As you know, I am a big believer of investing responsibly. In fact, I have made a commitment this year to specialize in “Ethical Funds”. It is a big learner curve for me especially in understanding the old and new way of responsible investing. I have researched several Ethical fund companies and Inhance is by far the best one to balance returns with responsible investing.

Here is what I reply to the client, which I thought would make a good subject for a blog post:

The Inhance Global Leaders fund does not hold Suncor or any other tar sands companies in it, since the global investment universe is much larger, Inhance Funds get to be more selective and strict with their ESG screening when building their portfolio of best global companies.

Suncor is held in the Canadian Equity fund, and the Balanced fund which contains about 35% of the Canadian Equity fund in the mix.

The first thing to remember is, there is no such thing as a “perfect” company. If we look close enough at any company, we can find areas that need improvement. This is why the shareholder engagement work a company like Inhance does, is so important.

The old model for Ethical funds, of screening out all of the “sin” sectors did not work, the performance could potentially be affected by excluding so many companies, especially in the Canadian market the investment landscape is so small.

The challenge of delivering performance while investing responsibly has led them to use a “best of sector” approach. They put more emphasis on the positive qualities of a company versus only looking at its negative attributes.

They also effectively use a shareholder engagement process to engage the companies that is held in the funds to improve their policies and procedures, Suncor is a very good example of that.

I asked Inhance to comment on this recently. Here is what they said:


Suncor has a large environmental footprint but with offsetting liabilities on the balance sheet. Suncor currently has a $1.6 billion asset retirement liability on the company’s balance sheet which is being monetized at a rate of $156 million taken from earnings in 2009. The company also posted letters of credit for $271 million with Alberta Environment, to recognize the reclamation liability for project expansions. (I have attached the presentation that Suncor’s Director of Sustainability shared with us last year when he came to our office to answer some of our questions) These are some of the positive qualities that Suncor has demonstrated.

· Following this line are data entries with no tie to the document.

/-- A frame as its source makes it. -/
def State.newFrame (s : State) (msgType : Nat) (bcast : Bool) (dst ctx tag length e2e : Nat) (payload : Payload) : Frame :=
  { msgType := msgType, bcast := bcast, keyPhase := false, dst := dst, src := s.pos, hops := 0, length := length, ctx := ctx,
    tag := tag, linkSeq := 0, e2eSeq := e2e, control := Control.blank, payload := payload, fecOk := true, authentic := true }

/-- The key under which the sequence of broadcasts is kept: they run as a pair of their own (assumption log 22). -/
def bcastPair : Nat := 32

/-- The next e2e_seq to a destination (R244). -/
def State.nextE2e (s : State) (pair : Nat) : Nat × State :=
  let n := s.ring.e2eTx.getOr pair 0
  (n, s.modRing (fun r => { r with e2eTx := r.e2eTx.put pair ((n + 1) % 2 ^ 24) }))

/-- Send a frame with a tag to a member (R222, R241); a frame to the module itself does not travel. -/
def State.ringSendTag (s : State) (dst msgType ctx tag length : Nat) (payload : Payload) : State :=
  if !s.onRing || dst = s.pos then s
  else
    let (n, s) := s.nextE2e dst
    s.enqueue (s.portTo dst) (s.newFrame msgType false dst ctx tag length n payload)

/-- Send a frame to a member. -/
def State.ringSend (s : State) (dst msgType ctx length : Nat) (payload : Payload) : State :=
  s.ringSendTag dst msgType ctx 0 length payload

/-- A frame joins the queue of a link that is not down. -/
def State.enqueueLive (s : State) (p : Nat) (f : Frame) : State := if (s.link p).st = .down then s else s.enqueue p f

/-- Broadcast a frame: it leaves eastbound (R245); on a chain it leaves both ways (R264). -/
def State.ringBroadcast (s : State) (msgType ctx length : Nat) (payload : Payload) : State :=
  if !s.onRing || s.ringSize ≤ 1 then s
  else
    let (n, s) := s.nextE2e bcastPair
    let f := s.newFrame msgType true 0 ctx 0 length n payload
    if s.chain then (s.enqueueLive east f).enqueueLive west f else s.enqueue east f

/-- The code of a context state (R275). -/
def CtxState.code : CtxState → Nat
  | .free => 0
  | .creating => 1
  | .active => 2
  | .suspended => 3
  | .resetting => 4
  | .destroying => 5

/-- The states a context is announced in to the other members, by their codes (R275). -/
def ctxStateOf (code : Nat) : Option CtxState :=
  if code = 2 then some .active else if code = 3 then some .suspended else if code = 4 then some .resetting
  else if code = 5 then some .destroying else none

/-- A context takes a state at its home, and every member hears of it (R273, R291, R292, R294). -/
def State.enterState (s : State) (n : Nat) (st : CtxState) : State :=
  match s.ctx n with
  | some c =>
    let s := s.setCtx n { c with st := st }
    if c.home then s.ringBroadcast 5 n (msgLength 5) (.announce (.state st.code)) else s
  | none => s

/-- The other members of the ring. -/
def State.otherMembers (s : State) : List Nat :=
  (List.range 32).filter (fun p => decide (p ≠ s.pos) && (match s.entryAt p with | some e => decide (e.state = 1) | none => false))

/-- Send a frame to the neighbour on a link (R241). -/
def State.linkSend (s : State) (p msgType length : Nat) (payload : Payload) : State :=
  s.enqueue p (s.newFrame msgType false (partnerPos (s.link p)) 0 0 length 0 payload)

/-! ## Rekeying (R268 to R270) -/

/-- The next link epoch this member makes on a port (R269). -/
def State.nextEpoch (s : State) (l : Link) : Nat := s.flash.bootCount % 65536 * 65536 + (l.keys + 1) % 65536

/-- Send a REKEY frame under the current key, then send under the other phase with the new epoch. -/
def State.switchKey (s : State) (p epoch : Nat) : State :=
  let s := s.linkSend p 7 4 (.rekey epoch)
  s.modLink p (fun l => { l with oldEpoch := some l.epoch, epoch := epoch, phase := !l.phase, rekey := .sent })

/-- The lower-serial member starts a rekey. -/
def State.startRekey (s : State) (p : Nat) : State :=
  let l := s.link p
  if l.rekey = .idle && l.st = .up then
    let e := s.nextEpoch l
    (s.modLink p (fun l => { l with keys := l.keys + 1 })).switchKey p e
  else s

/-! ## Receiving (R242, R244, R246, R248, R271) -/

/-- The hold of a link begins: queued frames, credits and replay buffer stay (R249). -/
def State.holdLink (s : State) (p : Nat) : State :=
  s.modLink p (fun l => if l.st = .up then { l with st := .held, badWindows := 0, tagFails := 0 } else l)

– Suncor has been reporting Green House Gas emissions and reduction actions since 1995

– It has positive employee relations and good relationships with aboriginal and other communities where they operate. They have a full department dedicated to this.

– It has Canada’s largest ethanol plant in Ontario – annual net reduction of 300,000 tonnes GHGs on lifecycle basis.

– It has joint ventures in 147 MW of wind energy production with net GHG reductions of 266,000 tonnes -It continues to invest in energy efficiency, greenhouse gas offsets, R&D on carbon capture, geothermal and petroleum coke gasification.


We can have a much deeper impact by being involved via the shareholders engagement process. By investing together we have a powerful say in what a company like Suncor is doing. I think that Ethical investing is very empowering and a much more positive approach to the issues without giving up returns.